Personal information
- Full name: Hugh Owen Whitby
- Born: 12 April 1864 Ottery St Mary, Devon, England
- Died: 14 October 1934 (aged 70) Tonbridge, Kent, England
- Batting: Right-handed
- Bowling: Right-arm fast

Domestic team information
- 1884–1887: Oxford University

Career statistics
| Competition | First-class |
| Matches | 29 |
| Runs scored | 224 |
| Batting average | 6.58 |
| 100s/50s | –/– |
| Top score | 24 |
| Balls bowled | 5,110 |
| Wickets | 119 |
| Bowling average | 19.67 |
| 5 wickets in innings | 10 |
| 10 wickets in match | 2 |
| Best bowling | 8/82 |
| Catches/stumpings | 17/– |
- Source: Cricinfo, 27 August 2019

= Hugh Whitby =

English cricketer and educator

Hugh Owen Whitby (12 April 1864 – 14 October 1934) was an English first-class cricketer and educator.

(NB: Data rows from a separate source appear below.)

/-- A feeder line on its way up, and off again. A signature of a class that the line may power goes to RAMP, any other reading waits with PWR_STATUS.feedf
set; RAMP goes to HOLD, HOLD to ON, where a group that waited for its line starts training attempt 1 once the lane PLLs are locked; a broken limit
removes the line and takes the group to WAIT_LINE, with no fault but that of packets of the child which were open; BACKOFF and the wait of a failed
detection lead back to DETECT. The model's readings: assumption log 8 and 26. -/
def Obligations.FeederLinesFollowTheirStates : Prop :=
  (∀ ma, signatureClass ma = (if 25 ≤ ma ∧ ma ≤ 55 then 1 else if 65 ≤ ma ∧ ma ≤ 95 then 2 else if 105 ≤ ma ∧ ma ≤ 135 then 3
    else if 160 ≤ ma ∧ ma ≤ 200 then 4 else 0)) ∧
  ∀ (s : State) (f : Fin 2) (volts ma : Nat), UnitsOn s →
    ((feedOf s.dev f).state = .detect → (feedOf s.dev f).wait = false →
      (1 ≤ signatureClass ma → signatureClass ma ≤ getF s.dev .power 0 (0x40 + 8 * f) 26 24 → exec (.feedDetectDone f ma) s =
        .next (withDev s (onFeed s.dev f (fun _ => { state := .ramp, cls := signatureClass ma })))) ∧
      (signatureClass ma = 0 ∨ getF s.dev .power 0 (0x40 + 8 * f) 26 24 < signatureClass ma → Answers (.feedDetectDone f ma) s (fun t =>
        onlyDev s t ∧ t.dev.power.feeds = vmod s.dev.power.feeds f (fun _ => { state := .detect, cls := 0, wait := true }) ∧
        t.dev.events = s.dev.events ++ [{ num := 45 }] ∧ t.dev.reports = s.dev.reports ∧ getB t.dev .power 0 0 (6 + f) = true))) ∧
    ((feedOf s.dev f).state = .detect → (feedOf s.dev f).wait = true → exec (.feedDetectRetry f) s =
      .next (withDev s (onFeed s.dev f (fun _ => { state := .detect })))) ∧
    ((feedOf s.dev f).state = .ramp → exec (.feedRampDone f) s =
      .next (withDev s (onFeed s.dev f (fun x => { x with state := .hold })))) ∧
    ((feedOf s.dev f).state = .hold → Answers (.feedHoldDone f volts ma) s (fun t =>
      onlyDev s t ∧ (feedOf t.dev f).state = .on ∧ t.dev.mem = s.dev.mem ∧
      getF t.dev .power 0 (0x44 + 8 * f) 31 16 = volts % 65536 ∧ getF t.dev .power 0 (0x44 + 8 * f) 15 0 = ma % 65536 ∧
      ((vget s.dev.groups (f + 1)).state = .waitLine → s.dev.power.pllUp = true →
        (vget t.dev.groups (f + 1)).state = .training ∧ (vget t.dev.groups (f + 1)).attempt = 1) ∧
      ((vget s.dev.groups (f + 1)).state ≠ .waitLine ∨ s.dev.power.pllUp = false → t.dev.groups = s.dev.groups))) ∧
    ((feedOf s.dev f).state ∈ [.ramp, .hold, .on] → Answers (.feedOvercurrent f volts ma) s (fun t =>
      onlyDev s t ∧ (feedOf t.dev f).state = .backoff ∧ (vget t.dev.groups (f + 1)).state = .waitLine ∧
      (vget t.dev.groups (f + 1)).attempt = 0 ∧ getB t.dev .power 0 0 (6 + f) = true ∧
      t.dev.events = s.dev.events ++ [{ num := 45 }] ∧ t.dev.mem = s.dev.mem ∧
      ((vget s.dev.groups (f + 1)).opens = [] → t.dev.reports = s.dev.reports))) ∧
    ((feedOf s.dev f).state = .backoff → exec (.feedBackoffDone f) s =
      .next (withDev s (onFeed s.dev f (fun _ => { state := .detect }))))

The son of Charles Whitby, he was born in Devon at Ottery St Mary in April 1864. He was educated at Leamington College, before going up to Lincoln College, Oxford. While studying at Oxford, he made his debut in first-class cricket for Oxford University against the touring Australians at Oxford in 1884, where he took figures of 8 for 82 in the Australians first-innings to help Oxford to a famous seven wicket victory. He played first-class cricket for Oxford until 1887, making 25 appearances. A prolific right-arm fast bowler, he took 108 wickets for Oxford at an average of 19.43. He took five wickets in an innings on ten occasions and took ten wickets in a match twice, with best his best innings figures remaining his 8 for 82 on debut. His debut season was his most prolific, with 58 wickets at an average 16.22, followed by the 33 wickets he took at an average of 12.84 in 1886, with his form dipping in this final year at Oxford, when he took 15 wickets at an average of 30.46. Whitby gained his cricket blue in his freshman year. In addition to playing first-class cricket for Oxford, he also played for the Gentlemen in the Gentlemen v Players fixture of 1884 and for an England XI against the Australians at Edgbaston in 1886. He also toured North America in September 1885 with a team formed by the Devon amateur E. J. Sanders, making two first-class appearances on the tour against the Gentlemen of Philadelphia at Germantown.

After graduating from Oxford he became a schoolteacher. He was an assistant master at Derby School from 1886-89, before becoming a master at Tonbridge School from 1889 until his retirement in 1919. Following his retirement, he was a popular figure in the pavilion at Lord's. Whitby died at Tonbridge in October 1934.